The Difference Between Mom Jeans and Dad Jeans

It’s like asking someone to discern between cats and frogs.


No question in the history of humanhood has plagued us quite so hard as the one posed in this story’s title: what is the difference between mom jeans and dad jeans?

But first, a bit of backstory.

The mom jean rose to fame in the late 80s. Disco was done and with it, the sparkly subculture’s tendency toward unbuttoned shirts and skintight polyester. Trend fatigue had set in: women were tired of the va-va-voom, their gynecologists had run out of Fluconazole, and the major US supplier of denim was dealing with an excess of fabric that had accidentally been bleached.

The result was a semi-stretchy pant that started at the waist for maximum fupa-freedom (detail to note: elastic bands caused ruching the back), then dropped down in a carrot shape on each leg, providing the illusion that one’s derriere began in North Dakota and ended in South.

Moms were thrilled.


Meanwhile, the men saw just how liberated the women not only looked, but felt. Let us not forget that male fashion had been oversexed-‘n-latexed as well.


Men wanted freedom, too — not just for their dignity, but for the sake of humanity’s next generation. Denim producers heard their pleas and created pants that offered enough crotch for one to theoretically sit astride a horse without ripping the inseams while keeping the leg line straight so that men could show off their arch-supports.

Dads rejoiced.


The jeans had a quiet staying power among these young parents who birthed children on the tail-end of ’88. We their offspring, however, were of a new denim era. One that took us from Limited Too patchwork to bootcut to Abercrombie & Expensively Distressed, to tentatively trying skinny jeans to not being able to imagine a wardrobe without them.

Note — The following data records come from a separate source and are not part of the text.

/-- The boot core's checks of an image's header at NVM address `a` in a partition of `size` bytes, in the order of R49: the
first defect. An image is erased when its first four bytes are 0xFF (R55; DESIGN CHOICE, log 85). -/
def State.headerDefect (s : State) (a size : Nat) : Option Nat :=
  let flags := s.nvmNat (a + 0x0E) 2
  let image := s.nvmNat (a + 8) 4
  if s.nvmRead a 4 = [0xFF, 0xFF, 0xFF, 0xFF] then some 0x01
  else if s.nvmRead a 4 ≠ [0x49, 0x41, 0x47, 0x52] then some 0x02
  else if s.nvmNat (a + 6) 2 ≠ 2 ∨ size < image then some 0x03
  else match s.targetDefect (s.nvmNat (a + 0x0C) 1) (s.nvmNat (a + 0x0D) 1) with
    | some d => some d
    | none =>
      if s.nvmNat (a + 0x10) 4 < s.getF Fld.CTL_OTP_ROLLBACK then some 0x06
      else if !tamtonusOk (s.nvmRead (a + 0x2000) 768) (s.nvmRead a 0x2000) then some 0x07
      else if bit flags 0 && !s.integratorOk (s.nvmRead (a + 0x2300) 768) (s.nvmRead a 0x2000) then some 0x08
      else if !bit flags 0 && s.boot.otpIntegrator.isSome then some 0x08
      else if !layoutOk image (s.imageDir a) then some 0x0C
      else if (dirIndex (s.imageDir a) 1).isNone then some 0x0A
      else none

/-! ### Checks of an ARMED staging area -/

/-- One part of a manifest (R491). -/
structure ManifestPart where
  kind : Nat
  target : Nat
  off : Nat
  len : Nat
  digest : List Byte
deriving DecidableEq, Repr

/-- The parts of the manifest at NVM address `m`. -/
def State.manifestParts (s : State) (m : Nat) : List ManifestPart :=
  (List.range 16).map (fun i =>
    let e := m + 0x20 + 96 * i
    { kind := s.nvmNat e 1, target := s.nvmNat (e + 1) 1, off := s.nvmNat (e + 4) 4, len := s.nvmNat (e + 8) 8, digest := s.nvmRead (e + 32) 64 })

/-- The reserved fields of a manifest are 0 (R491, R496). -/
def State.manifestReserved (s : State) (m : Nat) : Bool :=
  allZero (s.nvmRead (m + 0x1A) 6) 0 6 && allZero (s.nvmRead (m + 0x620) 224) 0 224 && decide (s.nvmNat (m + 7) 1 < 2) &&
  (List.range 16).all (fun i => allZero (s.nvmRead (m + 0x22 + 96 * i) 2) 0 2 && allZero (s.nvmRead (m + 0x30 + 96 * i) 16) 0 16)

/-- R496: the checks of an ARMED staging area at NVM address `st`, in order: the first failure, with WHERE (1 manifest, 2
image part, 3 metering part). -/
def State.activationDefect (s : State) (st : Nat) : Option (Nat × Nat) :=
  let m := st + 0x1000
  let total := s.nvmNat (st + 7) 4
  let parts := s.manifestParts m
  let mine := parts.filter (fun p => p.kind ≠ 0 && p.target == s.io.part)
  let images := mine.filter (·.kind == 1)
  let signed := s.nvmRead m 0x700
  let integrator := bit (s.nvmNat (m + 7) 1) 0
  let wherePart := fun (p : ManifestPart) => if p.kind = 1 then 2 else 3
  let badPlace := fun (p : ManifestPart) => !decide (p.off % 4096 = 0 ∧ 0x2000 ≤ p.off ∧ p.off + p.len ≤ total)
  let badDigest := fun (p : ManifestPart) => sha512 (s.nvmRead (st + p.off) p.len) != p.digest
  if s.nvmRead m 4 ≠ [0x4D, 0x4E, 0x46, 0x54] then some (0x02, 1)
  else if s.nvmNat (m + 4) 2 ≠ 1 ∨ !s.manifestReserved m then some (0x03, 1)
  else if !tamtonusOk (s.nvmRead (m + 0x700) 768) signed then some (0x07, 1)
  else if (integrator && !s.integratorOk (s.nvmRead (m + 0xA00) 768) signed) || (!integrator && s.boot.otpIntegrator.isSome) then some (0x08, 1)
  else if s.nvmNat (m + 8) 4 < s.getF Fld.CTL_OTP_ROLLBACK then some (0x06, 1)
  else if parts.any (fun p => decide (2 < p.kind)) then some (0x0B, 1)
  else if images.length ≠ 1 then some (0x0A, 1)
  else match mine.find? badPlace with
    | some p => some (0x0C, wherePart p)
    | none => match mine.find? badDigest with
      | some p => some (0x09, wherePart p)
      | none => match images with
        | [] => none
        | p :: _ =>
          let a := st + p.off
          match s.targetDefect (s.nvmNat (a + 0x0C) 1) (s.nvmNat (a + 0x0D) 1) with
          | some d => some (d, 2)
          | none =>
            if s.nvmNat (a + 0x10) 4 ≠ s.nvmNat (m + 8) 4 then some (0x06, 2)
            else match s.headerDefect a p.len with
              | some d => some (d, 2)
              | none =>
                if mine.any (fun q => q.kind == 2 && !meterKeyOk (s.nvmRead (st + q.off) (q.len - 768)) (s.nvmRead (st + q.off + q.len - 752) 512))
                then some (0x0D, 3) else none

Then normcore happened and we turned to the tree from which we apples had fallen: our parents.

This brings us to today and the original question posed. What is the difference between mom jeans and dad jeans other than a deep history of rebellion and anarchy following strife?

Let us refer to the diagram below.


As you can see, the dad jean proposes a waist that hits just below the belly button. The crotch is long, any semblance of an ass is hidden. The pants drop straight then hit below the ankle and the knees bag in such a manner that the leg always appears slightly bowed.

The mom jean, alternatively, sits just high enough to ensure cowboy crotch. The butt becomes a pear; the belly, rotund; and the leg tapers until hitting just above the ankle bone.

Only one question remains, then: which one are you?